Algorithmic fairness Ranking systems

Towards Ethical Item Ranking: A Paradigm Shift from User-Centric to Item-Centric Approaches

By eliminating user-centric biases and adopting a purely item-focused approach, it is possible to achieve ethical and effective ranking systems—ensuring fairness, resilience, and compliance with regulations on responsible AI.

Ranking systems are essential in online platforms, shaping user experiences and influencing product visibility and sales. However, traditional user-centric ranking systems, which assign reputation scores to users, raise ethical concerns like discrimination, bias, and vulnerability to spam and bribery. In a recent study, conducted with Guilherme Ramos and Mirko Marras, we propose an innovative, ethically grounded solution to the item ranking problem.

Ethical issues in user-centric rankings

User-centric ranking systems rely on reputation scores assigned to users based on their ratings. While effective in combating spam and bribery, this approach:

  1. Risks bias and discrimination due to reliance on user attributes.
  2. Contravenes principles in regulations like the EU AI Act, which prohibits social scoring.
  3. Misuses personal data for deriving reputation scores.

Our solution: a user-agnostic ranking system

The study introduces a user-agnostic ranking system (UARS) that evaluates items based solely on their ratings, filtering out anomalies through an iterative process. This paradigm:

  1. Removes ratings significantly deviating from the mean.
  2. Avoids reliance on user reputation, ensuring fairness and compliance with ethical standards.

Algorithm

UARS iteratively calculates the mean and standard deviation of ratings for each item, discarding outlier ratings until convergence. This results in rankings that are:

  • Efficient.
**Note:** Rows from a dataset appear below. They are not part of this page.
-- ==== Sys2Proof/Machine/Loader.lean ====
section
/-! DEFINITION. LOAD_BOOKS and LOAD_BOOKS_DONE (R112, R115, R125, R300): reading 96 images, the checks of the set as a whole
(R19, R113, R116, R127, R145, R222, R317), and putting an accepted set into force. -/

namespace Sys2Proof

/-- Whether an access of a bundle of a set whose cycle or address the spec does not fix meets another on a bank port (R125, R222): core,
scene program, bundle. A free value: the spec gives neither the cycle at which the mesh reads a line nor the addresses that p registers
hold. -/
opaque Config.bankMeets : List (List Byte) → Nat → Nat → Nat → Bool

end Sys2Proof

namespace Sys2Proof.Machine

/-! ### LOAD_BOOKS -/

/-- The 96 addresses of a LOAD_BOOKS payload. -/
def bookAddrs (t : Taken) : List Nat := (List.range 96).map fun i => imgAt t.payload (8 * i) 8

/-- LOAD_BOOKS (R300): issued in PS2; every address is aligned and its header lies in fitted stacks. -/
def loadRule : CmdRule :=
  ⟨2, [], fun t => decide (t.plen = 768), true, fun s _ => psHold s,
    fun s t => (bookAddrs t).all fun a => decide (a % 256 = 0) && s.inStacks a 256⟩

/-- LOAD_BOOKS (R300): the long command begins. -/
def execLoadBooks (s : State) : Out :=
  .next (command loadRule (fun t s => scanNext (beginLong t (bookAddrs t) s)) s)

/-! ### Reading the images -/

/-- The header of every book is read, then the whole image where it lies in fitted stacks: the ranges read. -/
def bookReads (s : State) (addrs : List Nat) : List (Nat × Nat × Nat) :=
  addrs.zipIdx.flatMap fun (a : Nat × Nat) =>
    let n := imgSize (s.bytes a.1 256)
    (a.2, a.1, 256) :: (if s.inStacks a.1 n then [(a.2, a.1, n)] else [])

/-- The first uncorrectable stack line that is read, with its core. -/
def bookError (s : State) (addrs : List Nat) : Option (Nat × Nat) :=
  (bookReads s addrs).findSome? fun r => (badLine s r.2.1 r.2.2).map fun a => (r.1, a)

/-- The image of a book, if it can be read as R113 asks. -/
def readBook (s : State) (c : CoreId) (a : Nat) : Option LBook :=
  let h := s.bytes a 256
  if bookHeaderOk c h && s.inStacks a (imgSize h) then
    let b := s.bytes a (imgSize h)
    if imageOk b then some (LBook.ofImage c b) else none
  else none

/-! ### The checks of one book -/

/-- Bundle address of bundle `i` of program `p` (R150). -/
def LBook.bundleAddr (lb : LBook) (p i : Nat) : Nat := ((lb.book.progs[p]?.map (·.off)).getD 0) / 32 + i

/-- The context of a book's checks. -/
def LCx.of (s : State) (lb : LBook) : LCx := ⟨lb, s.bit Fld.CFG_SPEC_EN, lb.pool.map Desc.decode⟩

/-- The 65th phase mark of a program (R125). -/
def extraMark (bs : List Bundle) : Option Nat := ((bs.zipIdx.filter fun b => b.1.hdr.phase).map (·.2))[64]?

/-- Failures of one program that lie in no path: by bundle; 0xFFFFFFFF where no bundle is to blame (R27, R120). -/
def programFails (cx : LCx) (b : Nat) (p : ProgEntry) (bs : List Bundle) : List (Nat × Nat) :=
  let control := controlFaults bs
  bs.zipIdx.flatMap (fun u => (bundleCodes cx u.1).map fun k => (u.2, k)) ++
    (match extraMark bs with | some i => [(i, 0x0F)] | none => []) ++
    (resClashes cx.lb.book.xfers bs).map (fun i => (i, 0x0B)) ++
    (if bs = [] then [(0xFFFFFFFF, 0x06)] else control.map fun i => (i, 0x06)) ++
    (if bs ≠ [] ∧ control = [] ∧ (p.w ≠ programW bs ∨ b < p.w) then [(0xFFFFFFFF, 0x05)] else [])

/-- The report of a failure of program `p`. -/
def LBook.reject (lb : LBook) (p i code : Nat) : Reject :=
  ⟨code, lb.core.val, p, if i = 0xFFFFFFFF then i else lb.bundleAddr p i⟩

/-- Every failure of one book, apart from those that need the other books. -/
def bookFails (s : State) (lb : LBook) (found : LFound) : List Reject :=
  let cx := LCx.of s lb
  let budget := budgetOf (s.fld Fld.SCN_LEN_LEN) (s.fld Fld.PWR_STATE_DIVIDER)
  (bookCodes s lb).map (fun k => { code := k, core := lb.core.val }) ++
    (lb.book.progs.zip lb.progs).zipIdx.flatMap (fun p =>
      (programFails cx budget p.1.1 p.1.2).map fun f => lb.reject p.2 f.1 f.2) ++
    found.fails.map (fun f => lb.reject f.1 f.2.1 f.2.2)

/-! ### The checks of the set -/

/-- A difference between the books of a set (R113, R116): it names core 0. -/
def setDiffers (bs : List LBook) : Bool :=
  match bs with
  | [] => false
  | b :: rest => rest.any fun x =>
    decide (x.book.setId ≠ b.book.setId ∨ x.book.seq.map (·.2) ≠ b.book.seq.map (·.2))

/-- The program that a book runs at a position, if it is no rest entry. -/
def progAt (lb : LBook) (pos : Nat) : Option Nat :=
  match lb.book.seq[pos]? with
  | some (p, _) => if p = 0xFFFF then none else some p
  | none => none

/-- Two cores issue POSADD to one slot in one position (R145): laid to the later core. -/
def posaddFails (bs : List (LBook × LFound)) : List Reject :=
  (List.range ((bs.head?.map fun b => b.1.book.seq.length).getD 0)).flatMap fun pos =>
    bs.flatMap fun y => match progAt y.1 pos with
      | none => []
      | some q => ((y.2.adds.filter fun a => decide (a.1 = q)).filter fun a =>
          bs.any fun x => decide (x.1.core < y.1.core) && (match progAt x.1 pos with
            | some p => x.2.adds.any fun o => decide (o.1 = p ∧ o.2.1 = a.2.1)
            | none => false)).map fun a => y.1.reject q a.2.2 0x0D

/-- The spans that the bundles of a program claim on the bed switch: by bundle (R127). -/
def progSpans (lb : LBook) (p : Nat) : List (Nat × BedPort × Nat × Nat) :=
  (lb.progs.getD p []).zipIdx.flatMap fun b => (bundleInstrs b.1).flatMap fun i => match xferUse i.2 with
    | some (x, _) => match lb.book.xfers[x]? with
      | some e => (entrySpans lb.core e).map fun v => (b.2, v)
      | none => []
    | none => []

/-- Two cores of one bed claim a window of one port in one position (R19, R127): laid to the later core. -/
def bedFails (bs : List LBook) : List Reject :=
  (List.range ((bs.head?.map fun b => b.book.seq.length).getD 0)).flatMap fun pos =>
    bs.flatMap fun y => match progAt y pos with
      | none => []
      | some q =>
        let others := (bs.filter fun x => decide (x.core < y.core)).flatMap fun x => match progAt x pos with
          | some p => (progSpans x p).map (·.2)
          | none => []
        ((progSpans y q).filter fun v => others.any (spansMeet v.2)).map fun v => y.reject q v.1 0x0A

/-- An instruction with a line access on a scratchpad bank port whose cycle or address the spec leaves open (R222): the lines that a
DRAIN writes are judged on the path (`drainBanks`). -/
def usesBank : Instr → Bool
  | .mma .. | .mmat .. | .spill .. | .fill .. | .drain .. | .vld .. | .vst .. | .dmov .. | .dmovi .. | .send .. | .recv .. | .gather .. => true
  | _ => false

/-- The BANK check (R222) of the accesses that the spec leaves open. -/
def bankFails (bs : List LBook) : List Reject :=
  let imgs := bs.map (·.image)
  bs.flatMap fun y => y.progs.zipIdx.flatMap fun p => p.1.zipIdx.filterMap fun b =>
    if ((bundleInstrs b.1).any fun i => usesBank i.2) && Config.bankMeets imgs y.core.val p.2 b.2
    then some (y.reject p.2 b.2 0x07) else none

/-- The entries of ADMITs in a program whose source is this device (R139). -/
def localAdmits (node : Nat) (lb : LBook) (bs : List Bundle) : List (Nat × Nat) :=
  (bs.flatMap fun b => (bundleInstrs b).filterMap fun i => match i.2 with
    | .admitRegion _ _ x => (lb.book.xfers[x.toNat]?).bind fun e => if e.peer = node then some (e.peerCore, e.region) else none
    | _ => none).eraseDups

/-- The capacity of R139 for source regions of the device: a program that admits more than 16 of them could exceed it, because slips may
let all their lines land before the first ADMIT (DEDUCED, assumption 68). -/
def wingsFails (s : State) (bs : List LBook) : List Reject :=
  bs.flatMap fun y => y.progs.zipIdx.filterMap fun p =>
    if 16 < (localAdmits (s.fld Fld.FAB_NODE_ID) y p.1).length then some (y.reject p.2 0xFFFFFFFF 0x0C) else none

/-- Every failure of a set. The books of a set that cannot all be read are checked one by one only. -/
def setFails (s : State) (addrs : List Nat) : List Reject × List LBook :=
  let read := allCores.map fun c => (c, readBook s c (addrs.getD c.val 0))
  let bs := read.filterMap fun r => r.2.map fun b => (b, searchBook (LCx.of s b))
  let own := read.filterMap (fun r => if r.2.isNone then some { code := 0x01, core := r.1.val : Reject } else none) ++
    bs.flatMap fun b => bookFails s b.1 b.2
  if bs.length < 96 then (own, [])
  else
    let lbs := bs.map (·.1)
    let power := powerBroken s (lbs.map fun b => (b.book, b.code))
    (own ++ (if setDiffers lbs then [{ code := 0x01, core := 0 }] else []) ++ posaddFails bs ++ bedFails lbs ++ bankFails lbs ++
      wingsFails s lbs ++ (if power then [{ code := 0x11, core := 0 }] else []), lbs)

/-- The order in which failures are reported (R125): core, scene program, bundle, then the lowest code. What lies in no scene
program comes first of a core, and what lies in no bundle last of a program. -/
def Reject.before (a b : Reject) : Bool :=
  let p (r : Reject) := if r.program = 0xFFFF then 0 else r.program + 1
  decide (a.core < b.core ∨ (a.core = b.core ∧ (p a < p b ∨ (p a = p b ∧ (a.bundle < b.bundle ∨
    (a.bundle = b.bundle ∧ a.code < b.code))))))

/-- The first failure of a set. -/
def firstReject (rs : List Reject) : Option Reject :=
  rs.foldl (fun (m : Option Reject) r => match m with | some x => if r.before x then some r else m | none => some r) none

/-! ### LOAD_BOOKS_DONE -/

/-- Put one book into force (R112, R115, R152, R178): its code into the book area, its pool into the descriptor store, and the
core into the state after a load. -/
def placeBook (lb : LBook) (s : State) : State :=
  let s := s.updCore lb.core fun k => Core.fresh { k with
    book := some lb.book
    pool := lb.pool.zipIdx.foldl (fun m d => SMap.set (Desc.decode 0) m d.2 (Desc.decode d.1)) [] }
  s.store (scrBase lb.core + (scrSize - lb.book.bookSize)) lb.code

/-- Put a set into force (R112, R146, R209, R402). -/
def placeSet (bs : List LBook) (s : State) : State :=
  let s := bs.foldl (fun s b => placeBook b s) s
  let s := (List.range 256).foldl (fun s i => s.setFld (Fld.WLT_COUNT_COUNT i) 0) { s with wlt := [], seedSet := false }
  ((s.setFld Fld.SCN_LOAD_STATUS_CODE 0).setFld Fld.SCN_LOAD_STATUS_LOADED 1).setReg Reg.SCN_BOOK_SET
    (BitVec.ofNat 64 ((bs.head?.map fun b => b.book.setId).getD 0))

/-- LOAD_BOOKS_DONE (R112, R125, R300): the loader's checks end. An uncorrectable stack error fails the command, a failed
check rejects the set, and a set that passes is in force at once. -/
def execLoadBooksDone (s : State) : Out :=
  .next (match s.host.long with
    | some l =>
      if l.op = 2 ∧ s.controlHalted = false then
        match bookError s l.words with
        | some (c, a) => completeLong 10 (a + c * 2 ^ 48) (stackError a (s.uncorrInjected a 64) s)
        | none =>
          let s := (bookReads s l.words).foldl (fun s r => countCorr r.2.1 r.2.2 s) s
          let y := setFails s l.words
          match firstReject y.1 with
          | some r =>
            let s := showReject r s
            completeLong 5 (s.reg Reg.SCN_LOAD_STATUS).toNat s
          | none => completeLong 0 0 (placeSet y.2 s)
      else s
    | none => s)

end Sys2Proof.Machine
end

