/-- An entry has been written to the completion ring at TAIL, in the 32 bytes of R304 (R302, R304). -/
def Posted (s t : State) (seq op status : Nat) (notice : Bool) (taken applied detail : Nat) : Prop :=
  OutItem.hostWrite (s.fld Fld.HST_CPL_BASE_BASE * 4096 + 32 * s.fld Fld.HST_CPL_TAIL_TAIL)
    (leBytes 4 seq ++ leBytes 1 op ++ leBytes 1 status ++ leBytes 1 (s.fld Fld.HST_CPL_TAIL_PHASE + 2 * b2n notice) ++ leBytes 1 0 ++
      leBytes 8 taken ++ leBytes 8 applied ++ leBytes 8 detail) ∈ t.out

/-- The long command has completed with a status, unless an FLR discards its completion (R294, R299). -/
def LongEnded (s t : State) (l : LongCmd) (status detail : Nat) : Prop :=
  t.host.long = none ∧ (l.seq ≠ 0 → Posted s t l.seq l.op status false l.taken (s.fld Fld.SCN_COUNT_SCENE) detail)

/-- The checkpoint or restore has failed (R357): the command completes with FAILED and a DETAIL of cause, section and remote STATUS, its requests
are discarded, and a restore reads FAILED with the same three. -/
def JobFailed (s t : State) (l : LongCmd) (cause sect status : Nat) : Prop :=
  LongEnded s t l 10 (cause + 16 * sect + 65536 * status) ∧ t.eng.ckp = none ∧ t.eng.rst = none ∧
    t.eng.reqs = (s.eng.reqs.filter fun r => decide (r.sect = 0x1000)) ∧
    (s.eng.ckp = none → t.fld Fld.SCN_RESTORE_STATE = 2 ∧ t.fld Fld.SCN_RESTORE_INFO_CAUSE = cause % 2 ^ Fld.SCN_RESTORE_INFO_CAUSE.w ∧
      t.fld Fld.SCN_RESTORE_INFO_SECTION = sect % 2 ^ Fld.SCN_RESTORE_INFO_SECTION.w ∧
      t.fld Fld.SCN_RESTORE_INFO_STATUS = status % 2 ^ Fld.SCN_RESTORE_INFO_STATUS.w)

/-- One checkpoint or one restore runs, as the long command `l`, and no other request waits. -/
def JobRuns (s : State) (l : LongCmd) : Prop :=
  s.host.long = some l ∧ s.eng.wait = [] ∧ (s.eng.ckp = none ∧ s.eng.rst ≠ none ∨ s.eng.ckp ≠ none ∧ s.eng.rst = none)

/-- Stack address of packed byte `m` of a section (R360). -/
def sectAddr (d : Sect) (m : Nat) : Nat := d.addr + m / d.rowBytes * d.stride + m % d.rowBytes

end Sys2Proof.Safety
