-- ==== Sys2Proof/Laws/GoodDataMover.lean ====
section
/-! SUPPORT. What each definition of Machine/DataMover.lean keeps: the queue and the canonical form of every store. -/

namespace Sys2Proof.Laws

open Sys2Proof.Machine Sys2Proof.Safety

theorem startMove_good {Q : List Instr} {x : Ctx} {src dst n : Nat} {s : State} (h_s : Good Q s) :
    GoodOpt Q (startMove x src dst n s) := by
  unfold Sys2Proof.Machine.startMove
  repeat' first
    | with_reducible assumption
    | with_reducible exact goodOpt_none
    | with_reducible apply operandRange_good
    | with_reducible apply addressFault_good
    | with_reducible apply specEscape_good
    | with_reducible apply goodOpt_some
    | with_reducible apply updCore_good
    | with_reducible exact coreOk_regs (by assumption)
    | with_reducible exact coreOk_shadow (by assumption) (by assumption)
    | (simp -zeta only [coreOk_lit_iff]; refine And.intro ?_ ?_)
    | intro x hx
    | (extract_lets +onlyGivenNames x; clear_value x)
    | split

theorem execDmov_good {Q : List Instr} {c : CoreId} {ps pd : BitVec 4} {gl : BitVec 6} {s : State} (h_s : Good Q s) :
    GoodOut Q (execDmov c ps pd gl s) := by
  unfold Sys2Proof.Machine.execDmov
  repeat' first
    | with_reducible assumption
    | with_reducible apply runUnit_good
    | with_reducible apply startMove_good
    | with_reducible apply goodOut_next
    | intro x hx

theorem execDmovi_good {Q : List Instr} {c : CoreId} {ps pd : BitVec 4} {len : BitVec 16} {s : State} (h_s : Good Q s) :
    GoodOut Q (execDmovi c ps pd len s) := by
  unfold Sys2Proof.Machine.execDmovi
  repeat' first
    | with_reducible assumption
    | with_reducible apply runUnit_good
    | with_reducible apply startMove_good
    | with_reducible apply goodOut_next
    | intro x hx

theorem stackCorr_good {Q : List Instr} {stack n : Nat} {s : State} (h_s : Good Q s) :
    Good Q (stackCorr stack n s) := by
  unfold Sys2Proof.Machine.stackCorr
  repeat' first
    | with_reducible assumption
    | with_reducible apply setFld_good (q := Q)
    | with_reducible apply addSat_good (q := Q)
    | with_reducible apply raiseMany_good
    | split

theorem touchSource_good {dev core region : Nat} {f : SrcRegion → SrcRegion} {k : Core} (h_k : CoreOk k) :
    CoreOk (touchSource dev core region f k) := by
  unfold Sys2Proof.Machine.touchSource
  repeat' first
    | with_reducible exact coreOk_regs (by assumption)
    | with_reducible exact coreOk_shadow (by assumption) (by assumption)
    | (simp -zeta only [coreOk_lit_iff]; refine And.intro ?_ ?_)
    | intro x hx
    | split

theorem noteSent_shadow {n : SentRec} {r : Region} : (noteSent n r).shadow = r.shadow := by
  unfold noteSent
  split <;> rfl

theorem markMoved_good {Q : List Instr} {c : CoreId} {region : Option Nat} {dst : Nat} {s : State} (h : Good Q s) :
    Good Q (markMoved c region dst s) := by
  unfold markMoved
  split
  · split
    · exact updCore_good (fun k hk => hk) h
    · refine updCore_good (fun k hk => ⟨hk.1, shadow_map hk.2 fun r hr => by rw [noteSent_shadow]; exact hr⟩) ?_
      exact updCore_good (fun k hk => touchSource_good hk) h
  · exact h

theorem moverEarly_good {Q : List Instr} {c : CoreId} {t : DmXfer} {s : State} (h_s : Good Q s) :
    Good Q (moverEarly c t s) := by
  unfold Sys2Proof.Machine.moverEarly
  repeat' first
    | with_reducible assumption
    | with_reducible apply wingsEarly_good

theorem moverRead_good {Q : List Instr} {c : CoreId} {t : DmXfer} {a : Nat} {s : State} (h_s : Good Q s) :
    Good Q (moverRead c t a s).2 := by
  unfold Sys2Proof.Machine.moverRead
  repeat' first
    | with_reducible assumption
    | with_reducible apply sramUncorr_good
    | with_reducible apply stackUncorr_good
    | with_reducible apply sramCorr_good
    | with_reducible apply stackCorr_good
    | with_reducible apply moverEarly_good
    | (extract_lets +onlyGivenNames x; clear_value x)
    | split

theorem useSlot_good {Q : List Instr} {c : CoreId} {l : LineTime} {s : State} (h_s : Good Q s) :
    Good Q (useSlot c l s) := by
  unfold Sys2Proof.Machine.useSlot
  repeat' first
    | with_reducible assumption
    | with_reducible apply updCore_good
    | with_reducible exact coreOk_regs (by assumption)
    | with_reducible exact coreOk_shadow (by assumption) (by assumption)
    | (simp -zeta only [coreOk_lit_iff]; refine And.intro ?_ ?_)
    | intro x hx
    | split

theorem Core_lineMoved_good {k : Core} {i : Nat} {t : DmXfer} (h_k : CoreOk k) :
    CoreOk (Sys2Proof.Machine.Core.lineMoved k i t) := by
  unfold Sys2Proof.Machine.Core.lineMoved
  repeat' first
    | with_reducible exact coreOk_regs (by assumption)
    | with_reducible exact coreOk_shadow (by assumption) (by assumption)
    | (simp -zeta only [coreOk_lit_iff]; refine And.intro ?_ ?_)
    | intro x hx
    | split

theorem execDataMoverLine_good {Q : List Instr} {c : CoreId} {k : Nat} {s : State} (h_s : Good Q s) :
    GoodOut Q (execDataMoverLine c k s) := by
  unfold Sys2Proof.Machine.execDataMoverLine
  repeat' first
    | with_reducible assumption
    | with_reducible apply advanceTo_good
    | with_reducible apply State_store_good
    | with_reducible apply markMoved_good
    | with_reducible apply moverRead_good
    | with_reducible apply useSlot_good
    | with_reducible apply Core_lineMoved_good
    | with_reducible apply goodOut_next
    | with_reducible apply updCore_good
    | intro x hx
    | (extract_lets +onlyGivenNames x; refine cut_of (p := Good Q x) ?_ fun hx => ?_; (on_goal 1 => (dsimp -zeta only [x]; clear x)); (on_goal 2 => clear_value x))
    | (extract_lets +onlyGivenNames x; clear_value x)
    | split

end Sys2Proof.Laws
end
Computationally faster than user-centric models.
  • Fair. Independent of user attributes, thus non-discriminatory.
  • Resilient. Robust against spam and bribery attempts.

Experimental validation

The proposed system was tested on three datasets: MovieLens-100k, MovieLens-1M, and Amazon Musical Instruments. Our main findings include:

  1. Efficiency. UARS demonstrated computational speed up to five times faster than user-centric systems.
  2. Effectiveness. Rankings closely aligned with arithmetic averages while being more resistant to manipulation.
  3. Robustness. High resilience to spamming, as measured by Kendall’s Tau, maintaining ranking stability even with spam-injected datasets.
  4. Bribery resistance. UARS significantly reduced the financial advantage of bribery, outperforming existing systems in deterring fraudulent practices.

Ethical implications and future directions

UARS represents a significant step towards ethical AI in ranking systems, fostering trust and fairness in online platforms. Future research aims to:

  1. Investigate advanced bribing strategies and their countermeasures.
  2. Integrate machine learning for dynamic adaptability to evolving user behaviors.
  3. Expand testing to more diverse datasets and real-world applications.